- **DATA RECORDS**:
-- ==== Sys2Proof/Machine/Ops.lean ====
section
/-! DEFINITION. The operations every family shares: device time, counters, sticky errors with their history and events, the
event ring, interrupts, trace records, host DMA, result areas and the placing of a hatch response. -/
namespace Sys2Proof.Machine

/-! ### Limits of the part (R3) -/

def Hw.is968 (h : Hw) : Bool := h.part == .hyn968
/-- Channels of the part. -/
def nChans (s : State) : Nat := if s.hw.is968 then 8 else 4
def maxSessions (s : State) : Nat := if s.hw.is968 then 16384 else 8192
def maxStreams (s : State) : Nat := if s.hw.is968 then 256 else 128
def nMirden (s : State) : Nat := if s.hw.is968 then 4 else 2
def mapChMax (s : State) : Nat := if s.hw.is968 then 2 else 1
/-- The package power limit, W (R34). -/
def packageW (p : Part) : Nat := if p == .hyn968 then 140 else 80
def nControllers (s : State) (near : Bool) : Nat :=
  if near then (if s.hw.is968 then 16 else 8) else (if s.hw.is968 then 8 else 4)

/-! ### Device time -/

/-- DT in whole ns (R357). -/
def dtOf (s : State) : Nat := (s.core.time.acc >>> 32).toNat
/-- DT's fraction, 2⁻³² ns. -/
def dtFrac (s : State) : Nat := (s.core.time.acc.setWidth 32).toNat
/-- DT in quarters of a ns. -/
def dtQuarter (s : State) : Nat := (s.core.time.acc >>> 30).toNat
/-- The 16-bit fraction of a time stamp (R11). -/
def dtFrac16 (s : State) : Nat := dtFrac s / 65536
/-- The code of CLOCK_Q (R78). -/
def clockCode : ClockQ → Nat
  | .locked => 0 | .holdover => 1 | .freeRun => 2

/-- Whether the core is out of reset and its clocks run: a boot ROM or Daltia is at work (R502, R505, R550). -/
def running (s : State) : Bool :=
  s.hw.refclk && (match s.core.sys.phase with
    | .starting => true | .ready => true | .safe => true
    | .unpowered => false | .st0 => false | .inReset => false)

/-! ### Updates of the groups -/

def State.modSys (s : State) (f : Sys → Sys) : State := { s with core := { s.core with sys := f s.core.sys } }
def State.modHat (s : State) (f : Hatches → Hatches) : State := { s with core := { s.core with hat := f s.core.hat } }
def State.modRing (s : State) (f : Rings → Rings) : State := { s with core := { s.core with ring := f s.core.ring } }
def State.modWork (s : State) (f : Work → Work) : State := { s with core := { s.core with work := f s.core.work } }
def State.modChans (s : State) (f : List Chan → List Chan) : State :=
  { s with core := { s.core with chans := f s.core.chans } }
def State.modMap (s : State) (f : MapSt → MapSt) : State := { s with core := { s.core with map := f s.core.map } }
def State.modTime (s : State) (f : Time → Time) : State := { s with core := { s.core with time := f s.core.time } }
def State.modAir (s : State) (f : Air → Air) : State := { s with core := { s.core with air := f s.core.air } }
def State.modScu (s : State) (f : Scu → Scu) : State := { s with core := { s.core with scu := f s.core.scu } }
def State.modFus (s : State) (f : Fus → Fus) : State := { s with core := { s.core with fus := f s.core.fus } }
def State.modTiers (s : State) (f : Tiers → Tiers) : State := { s with core := { s.core with tiers := f s.core.tiers } }
def State.modFab (s : State) (f : Fabric → Fabric) : State := { s with core := { s.core with fab := f s.core.fab } }
def State.modSec (s : State) (f : Sec → Sec) : State := { s with core := { s.core with sec := f s.core.sec } }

- **EXERCISE PROMPT**: Show every line from the entries above in which "toNat" appears.

- **EXERCISE OUTPUT**:
def dtOf (s : State) : Nat := (s.core.time.acc >>> 32).toNat
def dtFrac (s : State) : Nat := (s.core.time.acc.setWidth 32).toNat
def dtQuarter (s : State) : Nat := (s.core.time.acc >>> 30).toNat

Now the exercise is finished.